Greathouse was quiet for a while. Sunlight was beginning to stream through the woods and the humid air was getting warmer. “This whole thing stinks, if you ask me,” Greathouse started up again. “Those lunatics walking around without chains on their ankles. All that hogshit about mental disorders and dream states and such. You know what my father would’ve used on me if I’d gone into a damned dream state? A bullwhip to wake me up with, that’s what! Seems to me that’s what some of those people need, not coddling like they’re tender violets.”

“I assume, then,” said Matthew dryly, “that you would give Jacob the bullwhip treatment?”

“You know what I mean! Hell, call a loon a loon and be done with it!”

“I’m sure there are many so-called doctors in the asylums of England who would agree with you. Then again, they would have no need for our services.” Matthew glanced quickly at Greathouse to gauge his expression-which was dour-and then looked toward the road again. “Don’t you think it’s admirable that Ramsendell and Hulzen want to help their patients?”

“I think it’s foolish and we were wrong to come here. People with mind disease can’t be helped.”

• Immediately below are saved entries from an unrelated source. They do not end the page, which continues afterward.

/-! Pre-emption and a word that faults (R56). -/

/-- The state after the word at a PC of a source is tried for some lanes, if the word takes a trap. -/
def trapAt (s : State) (id : SrcId) (pc : W64) (lanes : Mask) : Option State :=
  let inTrap (s : State) : Bool := ((group s id).map (·.inTrap)).getD true
  let here (s : State) : Bool := ((team s id.team).map (fun t => t.status == .resident)).getD false
  match issueAt s id pc lanes with
  | .next u => if (inTrap u && !inTrap s) || (here s && !here u) then some u else none
  | _ => none

/-- The trap that a word at the boundary of a source takes, if one does. -/
def boundaryTrap (s : State) (id : SrcId) : State :=
  match team s id.team, group s id with
  | some t, some gr =>
    let gr := discardChain gr
    ((heldPcs gr).findSome? (fun pc =>
      let m := readyLanes s id t gr pc (lanesAt gr pc)
      if m = 0 ∨ heldBack s id t gr pc then none else trapAt (updGroup s id discardChain) id pc m)).getD s
  | _, _ => s

/-- What comes before an event: where a pre-emption is about to take effect, the words at the boundary that fault enter their
traps first (R56). -/
def beforeEvent (i : Instr) (s : State) : State :=
  match i with
  | .preemptionEffect tm =>
    match team s tm with
    | some t =>
      if t.preemptReq ∧ t.status = .resident ∧ !t.cancelReq ∧ atBoundary s tm t then
        (t.groups.filter (fun e => e.2.live != 0)).foldl (fun s e => boundaryTrap s ⟨tm, e.1⟩) s
      else s
    | none => s
  | _ => s

end Sys2Proof.Machine
end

“Oh, I see. Mind disease, is it?”

“Yes, and don’t be cocky about it, either. I had an uncle on my mother’s side who got the mind disease. At fifty years of age he liked to sit around and whittle on little wooden horses. Sat me down once and went on about how he saw gnomes in his garden. And him an ex-military man, a cavalry captain! You know, you remind me of him, in a way.”

“What way?”

“He was always playing chess. By himself. He set up his games and played both sides, talking to himself all the while.”

“Imagine that,” Matthew said, and gave Greathouse a sidelong glance.